-------- Provided records --------
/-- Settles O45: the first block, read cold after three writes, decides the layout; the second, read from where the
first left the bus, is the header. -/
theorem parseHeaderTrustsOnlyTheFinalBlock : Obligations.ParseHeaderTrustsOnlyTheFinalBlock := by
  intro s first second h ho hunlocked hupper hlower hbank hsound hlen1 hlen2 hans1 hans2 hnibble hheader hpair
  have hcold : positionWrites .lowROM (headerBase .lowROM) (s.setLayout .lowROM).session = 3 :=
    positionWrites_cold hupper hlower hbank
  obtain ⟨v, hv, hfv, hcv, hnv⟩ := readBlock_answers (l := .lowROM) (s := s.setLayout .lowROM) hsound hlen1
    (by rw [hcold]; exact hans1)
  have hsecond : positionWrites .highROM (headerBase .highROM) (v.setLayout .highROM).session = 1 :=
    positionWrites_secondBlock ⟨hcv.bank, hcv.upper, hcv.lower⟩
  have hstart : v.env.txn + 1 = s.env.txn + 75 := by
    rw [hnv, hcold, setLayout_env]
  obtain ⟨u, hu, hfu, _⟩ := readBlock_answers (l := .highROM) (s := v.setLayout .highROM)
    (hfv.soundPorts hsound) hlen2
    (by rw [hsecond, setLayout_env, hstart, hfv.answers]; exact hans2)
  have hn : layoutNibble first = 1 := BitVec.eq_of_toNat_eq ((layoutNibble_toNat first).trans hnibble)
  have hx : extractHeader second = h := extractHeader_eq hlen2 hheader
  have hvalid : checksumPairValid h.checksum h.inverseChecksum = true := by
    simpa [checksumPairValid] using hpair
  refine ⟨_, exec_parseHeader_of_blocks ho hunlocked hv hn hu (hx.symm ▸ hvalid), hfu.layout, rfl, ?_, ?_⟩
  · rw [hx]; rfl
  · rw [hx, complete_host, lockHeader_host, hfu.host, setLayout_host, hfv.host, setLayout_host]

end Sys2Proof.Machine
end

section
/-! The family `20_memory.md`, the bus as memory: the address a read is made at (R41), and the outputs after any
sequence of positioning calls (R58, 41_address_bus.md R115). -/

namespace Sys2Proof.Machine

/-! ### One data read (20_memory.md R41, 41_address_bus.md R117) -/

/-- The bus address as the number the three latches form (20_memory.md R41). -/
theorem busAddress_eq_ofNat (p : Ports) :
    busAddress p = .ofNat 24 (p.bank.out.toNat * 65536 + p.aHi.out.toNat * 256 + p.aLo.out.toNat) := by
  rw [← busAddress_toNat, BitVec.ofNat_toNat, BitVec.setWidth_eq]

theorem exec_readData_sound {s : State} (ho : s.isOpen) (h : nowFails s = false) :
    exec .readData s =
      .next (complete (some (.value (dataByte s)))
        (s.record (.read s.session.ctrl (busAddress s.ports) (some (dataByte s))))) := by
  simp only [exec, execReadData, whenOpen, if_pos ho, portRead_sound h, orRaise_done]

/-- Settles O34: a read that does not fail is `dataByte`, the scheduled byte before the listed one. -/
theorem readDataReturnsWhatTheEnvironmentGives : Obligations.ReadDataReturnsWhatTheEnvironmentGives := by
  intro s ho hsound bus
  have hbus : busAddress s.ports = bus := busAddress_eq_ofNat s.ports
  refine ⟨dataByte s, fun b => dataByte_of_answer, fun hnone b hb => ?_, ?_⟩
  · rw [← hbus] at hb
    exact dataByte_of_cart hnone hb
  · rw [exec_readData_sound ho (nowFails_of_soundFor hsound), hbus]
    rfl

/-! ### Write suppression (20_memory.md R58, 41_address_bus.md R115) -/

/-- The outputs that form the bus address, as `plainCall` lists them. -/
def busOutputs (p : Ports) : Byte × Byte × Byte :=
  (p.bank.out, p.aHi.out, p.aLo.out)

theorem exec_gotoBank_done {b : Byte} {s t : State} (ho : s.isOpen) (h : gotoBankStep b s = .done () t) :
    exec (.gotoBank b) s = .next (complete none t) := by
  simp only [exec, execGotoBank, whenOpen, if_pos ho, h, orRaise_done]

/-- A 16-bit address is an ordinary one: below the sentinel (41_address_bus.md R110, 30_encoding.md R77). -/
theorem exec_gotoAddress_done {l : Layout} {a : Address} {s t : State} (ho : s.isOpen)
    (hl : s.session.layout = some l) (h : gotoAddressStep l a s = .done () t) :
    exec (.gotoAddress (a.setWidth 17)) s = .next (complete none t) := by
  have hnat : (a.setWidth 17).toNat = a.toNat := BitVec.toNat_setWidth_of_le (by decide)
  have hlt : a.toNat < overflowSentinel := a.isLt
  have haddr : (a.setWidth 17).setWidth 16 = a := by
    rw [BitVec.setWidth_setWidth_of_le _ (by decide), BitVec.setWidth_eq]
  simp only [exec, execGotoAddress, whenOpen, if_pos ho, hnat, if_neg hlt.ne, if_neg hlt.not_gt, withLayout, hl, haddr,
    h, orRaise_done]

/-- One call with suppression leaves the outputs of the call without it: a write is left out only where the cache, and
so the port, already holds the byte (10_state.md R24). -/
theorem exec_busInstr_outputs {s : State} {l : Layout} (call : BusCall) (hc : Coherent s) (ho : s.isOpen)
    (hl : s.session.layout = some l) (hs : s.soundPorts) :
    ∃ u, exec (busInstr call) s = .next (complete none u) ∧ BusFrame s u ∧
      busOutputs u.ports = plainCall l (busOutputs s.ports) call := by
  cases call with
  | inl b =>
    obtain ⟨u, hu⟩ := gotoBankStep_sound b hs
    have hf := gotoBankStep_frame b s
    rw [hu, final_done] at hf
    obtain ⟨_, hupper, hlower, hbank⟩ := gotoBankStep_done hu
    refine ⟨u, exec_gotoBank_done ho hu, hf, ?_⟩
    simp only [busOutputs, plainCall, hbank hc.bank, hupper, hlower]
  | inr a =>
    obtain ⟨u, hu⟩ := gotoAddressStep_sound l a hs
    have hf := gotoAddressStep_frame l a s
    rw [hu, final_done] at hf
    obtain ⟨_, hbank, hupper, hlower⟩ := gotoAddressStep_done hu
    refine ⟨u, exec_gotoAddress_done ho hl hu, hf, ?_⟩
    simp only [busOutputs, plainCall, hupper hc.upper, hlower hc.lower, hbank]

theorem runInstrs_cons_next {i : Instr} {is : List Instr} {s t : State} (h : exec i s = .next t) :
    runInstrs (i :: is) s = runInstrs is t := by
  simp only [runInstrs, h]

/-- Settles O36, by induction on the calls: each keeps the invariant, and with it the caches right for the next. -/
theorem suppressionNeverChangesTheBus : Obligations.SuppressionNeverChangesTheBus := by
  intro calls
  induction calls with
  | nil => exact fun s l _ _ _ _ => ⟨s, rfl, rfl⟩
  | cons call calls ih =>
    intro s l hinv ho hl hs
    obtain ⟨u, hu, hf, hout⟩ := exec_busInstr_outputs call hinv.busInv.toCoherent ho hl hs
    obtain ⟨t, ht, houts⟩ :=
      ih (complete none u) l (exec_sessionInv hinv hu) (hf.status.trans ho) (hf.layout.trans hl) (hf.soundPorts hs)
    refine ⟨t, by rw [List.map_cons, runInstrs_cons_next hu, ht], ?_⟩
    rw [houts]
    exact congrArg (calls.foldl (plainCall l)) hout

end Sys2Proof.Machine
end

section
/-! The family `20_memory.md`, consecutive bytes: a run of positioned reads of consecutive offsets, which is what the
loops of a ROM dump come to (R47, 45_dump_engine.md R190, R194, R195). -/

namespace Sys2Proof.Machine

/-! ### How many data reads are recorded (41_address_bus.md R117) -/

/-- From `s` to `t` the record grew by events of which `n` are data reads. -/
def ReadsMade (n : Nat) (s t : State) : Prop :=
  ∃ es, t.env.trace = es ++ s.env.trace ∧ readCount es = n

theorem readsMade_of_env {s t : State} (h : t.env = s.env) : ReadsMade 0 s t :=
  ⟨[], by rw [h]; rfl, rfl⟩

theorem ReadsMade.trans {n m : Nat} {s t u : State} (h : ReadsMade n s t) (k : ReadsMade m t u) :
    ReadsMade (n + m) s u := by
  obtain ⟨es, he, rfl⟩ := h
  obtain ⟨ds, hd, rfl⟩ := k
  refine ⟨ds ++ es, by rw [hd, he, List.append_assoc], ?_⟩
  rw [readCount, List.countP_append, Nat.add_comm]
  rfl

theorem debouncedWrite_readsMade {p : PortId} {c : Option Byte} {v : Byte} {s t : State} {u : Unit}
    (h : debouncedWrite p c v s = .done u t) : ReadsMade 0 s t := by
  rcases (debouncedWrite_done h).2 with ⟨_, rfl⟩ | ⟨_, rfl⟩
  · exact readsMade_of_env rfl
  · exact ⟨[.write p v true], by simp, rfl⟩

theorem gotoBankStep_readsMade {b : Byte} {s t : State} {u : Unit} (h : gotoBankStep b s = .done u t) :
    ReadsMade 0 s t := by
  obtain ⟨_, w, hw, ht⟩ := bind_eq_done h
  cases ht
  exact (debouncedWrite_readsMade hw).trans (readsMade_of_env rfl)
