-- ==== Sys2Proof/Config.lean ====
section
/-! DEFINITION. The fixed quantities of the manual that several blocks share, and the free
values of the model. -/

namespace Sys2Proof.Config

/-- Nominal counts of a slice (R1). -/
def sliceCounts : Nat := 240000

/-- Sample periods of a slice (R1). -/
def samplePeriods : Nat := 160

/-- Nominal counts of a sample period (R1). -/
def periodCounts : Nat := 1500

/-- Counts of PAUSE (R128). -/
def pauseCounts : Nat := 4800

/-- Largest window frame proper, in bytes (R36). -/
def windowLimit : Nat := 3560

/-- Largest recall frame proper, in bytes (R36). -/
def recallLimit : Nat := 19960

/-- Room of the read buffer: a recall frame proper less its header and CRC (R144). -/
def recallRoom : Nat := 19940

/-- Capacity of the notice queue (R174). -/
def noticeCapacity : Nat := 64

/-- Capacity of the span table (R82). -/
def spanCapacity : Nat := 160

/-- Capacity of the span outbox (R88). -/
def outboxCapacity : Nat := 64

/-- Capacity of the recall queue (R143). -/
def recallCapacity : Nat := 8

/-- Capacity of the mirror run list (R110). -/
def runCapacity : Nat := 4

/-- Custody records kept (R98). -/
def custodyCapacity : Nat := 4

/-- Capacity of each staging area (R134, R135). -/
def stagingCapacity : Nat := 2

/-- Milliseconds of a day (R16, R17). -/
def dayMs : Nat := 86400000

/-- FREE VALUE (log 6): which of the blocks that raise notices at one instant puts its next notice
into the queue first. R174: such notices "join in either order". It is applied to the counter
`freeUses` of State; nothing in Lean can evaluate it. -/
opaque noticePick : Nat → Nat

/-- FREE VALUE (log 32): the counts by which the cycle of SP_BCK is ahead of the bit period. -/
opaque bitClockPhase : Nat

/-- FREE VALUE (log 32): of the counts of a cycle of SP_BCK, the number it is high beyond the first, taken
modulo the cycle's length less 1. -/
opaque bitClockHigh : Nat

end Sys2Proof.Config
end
--------
-------- Provided records --------
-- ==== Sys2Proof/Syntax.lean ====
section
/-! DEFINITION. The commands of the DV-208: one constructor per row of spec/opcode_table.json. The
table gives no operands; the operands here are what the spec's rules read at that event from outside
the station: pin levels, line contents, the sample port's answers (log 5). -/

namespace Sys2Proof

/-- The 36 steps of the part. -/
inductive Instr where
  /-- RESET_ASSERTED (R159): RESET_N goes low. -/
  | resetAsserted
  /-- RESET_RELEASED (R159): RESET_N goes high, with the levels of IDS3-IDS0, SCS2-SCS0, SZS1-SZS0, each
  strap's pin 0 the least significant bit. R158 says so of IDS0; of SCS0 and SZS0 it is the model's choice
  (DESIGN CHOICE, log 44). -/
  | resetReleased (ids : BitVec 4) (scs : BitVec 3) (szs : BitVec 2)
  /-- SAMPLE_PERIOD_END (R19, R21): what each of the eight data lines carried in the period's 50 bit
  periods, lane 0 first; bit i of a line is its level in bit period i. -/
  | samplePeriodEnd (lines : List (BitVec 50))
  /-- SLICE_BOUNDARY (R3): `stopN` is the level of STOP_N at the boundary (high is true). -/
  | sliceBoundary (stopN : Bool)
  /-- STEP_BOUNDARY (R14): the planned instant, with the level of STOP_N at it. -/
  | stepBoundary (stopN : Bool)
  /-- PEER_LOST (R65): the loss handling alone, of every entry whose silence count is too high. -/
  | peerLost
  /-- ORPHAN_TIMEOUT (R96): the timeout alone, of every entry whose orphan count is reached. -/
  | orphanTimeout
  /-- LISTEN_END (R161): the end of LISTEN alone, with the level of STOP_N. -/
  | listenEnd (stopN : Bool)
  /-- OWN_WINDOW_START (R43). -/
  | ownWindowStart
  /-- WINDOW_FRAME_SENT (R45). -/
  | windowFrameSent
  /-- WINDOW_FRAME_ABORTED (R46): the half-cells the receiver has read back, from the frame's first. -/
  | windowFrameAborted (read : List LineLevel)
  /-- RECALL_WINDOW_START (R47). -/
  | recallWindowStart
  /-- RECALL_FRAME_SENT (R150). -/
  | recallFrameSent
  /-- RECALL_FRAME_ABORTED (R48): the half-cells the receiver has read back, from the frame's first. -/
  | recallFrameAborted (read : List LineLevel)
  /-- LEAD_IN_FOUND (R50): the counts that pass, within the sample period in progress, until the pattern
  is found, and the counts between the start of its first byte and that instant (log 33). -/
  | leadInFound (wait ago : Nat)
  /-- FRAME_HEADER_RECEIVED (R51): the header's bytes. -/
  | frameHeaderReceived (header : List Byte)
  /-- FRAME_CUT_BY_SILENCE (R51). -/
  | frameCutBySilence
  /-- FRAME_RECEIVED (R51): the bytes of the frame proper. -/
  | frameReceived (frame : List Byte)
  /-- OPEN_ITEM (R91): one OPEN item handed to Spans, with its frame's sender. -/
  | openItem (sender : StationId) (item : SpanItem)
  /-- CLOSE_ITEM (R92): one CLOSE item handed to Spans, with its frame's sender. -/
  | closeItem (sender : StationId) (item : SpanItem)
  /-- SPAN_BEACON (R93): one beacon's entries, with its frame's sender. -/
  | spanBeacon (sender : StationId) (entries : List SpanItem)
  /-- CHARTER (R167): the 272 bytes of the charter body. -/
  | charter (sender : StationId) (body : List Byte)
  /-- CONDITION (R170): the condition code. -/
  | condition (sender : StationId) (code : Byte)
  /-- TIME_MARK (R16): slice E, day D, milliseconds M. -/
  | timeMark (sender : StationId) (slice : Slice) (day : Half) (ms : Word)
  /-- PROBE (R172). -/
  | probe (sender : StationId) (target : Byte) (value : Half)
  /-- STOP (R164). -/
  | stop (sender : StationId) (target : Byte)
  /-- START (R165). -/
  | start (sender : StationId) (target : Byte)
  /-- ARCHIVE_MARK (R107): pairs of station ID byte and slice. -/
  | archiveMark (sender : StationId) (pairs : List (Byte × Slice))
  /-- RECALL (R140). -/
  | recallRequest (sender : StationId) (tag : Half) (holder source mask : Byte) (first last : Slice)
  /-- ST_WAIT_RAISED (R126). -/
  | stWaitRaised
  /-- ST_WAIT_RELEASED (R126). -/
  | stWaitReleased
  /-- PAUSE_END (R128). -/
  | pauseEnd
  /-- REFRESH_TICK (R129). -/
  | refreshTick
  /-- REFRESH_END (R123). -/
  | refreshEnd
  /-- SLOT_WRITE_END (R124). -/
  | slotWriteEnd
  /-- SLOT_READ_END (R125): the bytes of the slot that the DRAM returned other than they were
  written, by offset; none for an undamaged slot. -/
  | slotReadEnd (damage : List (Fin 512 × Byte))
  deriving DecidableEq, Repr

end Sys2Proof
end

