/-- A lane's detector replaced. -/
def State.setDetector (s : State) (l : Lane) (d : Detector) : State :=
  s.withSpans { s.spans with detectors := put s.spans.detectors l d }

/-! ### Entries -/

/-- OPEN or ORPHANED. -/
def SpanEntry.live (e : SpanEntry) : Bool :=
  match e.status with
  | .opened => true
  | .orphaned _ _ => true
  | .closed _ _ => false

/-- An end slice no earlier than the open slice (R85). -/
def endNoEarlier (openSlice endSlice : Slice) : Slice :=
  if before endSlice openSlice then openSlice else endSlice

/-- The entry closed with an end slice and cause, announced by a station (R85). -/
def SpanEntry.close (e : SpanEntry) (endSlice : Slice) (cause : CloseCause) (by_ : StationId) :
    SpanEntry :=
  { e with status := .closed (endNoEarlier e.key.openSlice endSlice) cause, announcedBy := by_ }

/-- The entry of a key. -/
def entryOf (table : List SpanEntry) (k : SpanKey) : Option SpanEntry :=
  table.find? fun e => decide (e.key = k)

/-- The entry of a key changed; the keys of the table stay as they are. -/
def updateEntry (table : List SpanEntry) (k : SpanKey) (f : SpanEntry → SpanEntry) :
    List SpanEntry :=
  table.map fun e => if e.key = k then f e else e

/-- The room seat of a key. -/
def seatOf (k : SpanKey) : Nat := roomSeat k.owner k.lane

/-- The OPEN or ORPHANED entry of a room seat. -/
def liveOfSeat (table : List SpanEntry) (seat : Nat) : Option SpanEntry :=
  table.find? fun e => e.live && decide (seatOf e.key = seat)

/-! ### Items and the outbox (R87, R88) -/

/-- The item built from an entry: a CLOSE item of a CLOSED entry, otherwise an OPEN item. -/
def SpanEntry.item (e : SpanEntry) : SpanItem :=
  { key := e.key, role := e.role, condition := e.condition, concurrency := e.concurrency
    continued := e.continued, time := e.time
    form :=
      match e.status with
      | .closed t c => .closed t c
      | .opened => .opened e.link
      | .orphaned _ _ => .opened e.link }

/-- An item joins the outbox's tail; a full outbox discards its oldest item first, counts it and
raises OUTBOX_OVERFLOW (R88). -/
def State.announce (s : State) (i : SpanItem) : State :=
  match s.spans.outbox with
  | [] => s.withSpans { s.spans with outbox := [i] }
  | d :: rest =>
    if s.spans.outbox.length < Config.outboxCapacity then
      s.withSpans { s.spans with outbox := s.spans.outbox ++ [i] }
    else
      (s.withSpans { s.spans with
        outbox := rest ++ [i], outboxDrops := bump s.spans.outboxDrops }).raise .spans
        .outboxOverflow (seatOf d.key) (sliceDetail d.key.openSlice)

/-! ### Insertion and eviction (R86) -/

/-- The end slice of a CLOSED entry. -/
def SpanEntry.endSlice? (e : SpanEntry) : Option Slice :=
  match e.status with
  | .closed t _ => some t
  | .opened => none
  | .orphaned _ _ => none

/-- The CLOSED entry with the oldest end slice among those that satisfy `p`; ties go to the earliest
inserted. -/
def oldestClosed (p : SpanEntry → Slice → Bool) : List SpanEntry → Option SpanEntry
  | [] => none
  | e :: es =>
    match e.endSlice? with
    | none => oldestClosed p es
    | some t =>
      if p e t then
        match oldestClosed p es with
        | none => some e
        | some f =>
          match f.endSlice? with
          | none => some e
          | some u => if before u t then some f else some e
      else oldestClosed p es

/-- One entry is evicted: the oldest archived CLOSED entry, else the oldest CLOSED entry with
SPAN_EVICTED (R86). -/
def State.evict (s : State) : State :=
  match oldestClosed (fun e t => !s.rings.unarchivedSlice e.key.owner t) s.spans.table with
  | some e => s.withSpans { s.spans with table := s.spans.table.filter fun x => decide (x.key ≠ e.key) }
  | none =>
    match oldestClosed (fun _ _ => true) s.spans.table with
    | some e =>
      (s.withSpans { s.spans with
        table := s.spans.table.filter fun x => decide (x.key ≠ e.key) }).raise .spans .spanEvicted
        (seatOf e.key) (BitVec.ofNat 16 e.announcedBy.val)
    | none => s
--------
▶ What needs to be done:
Each line above that contains "they" must be copied out.

▶ Result of this exercise:
  /-- SLOT_READ_END (R125): the bytes of the slot that the DRAM returned other than they were
/-- The entry of a key changed; the keys of the table stay as they are. -/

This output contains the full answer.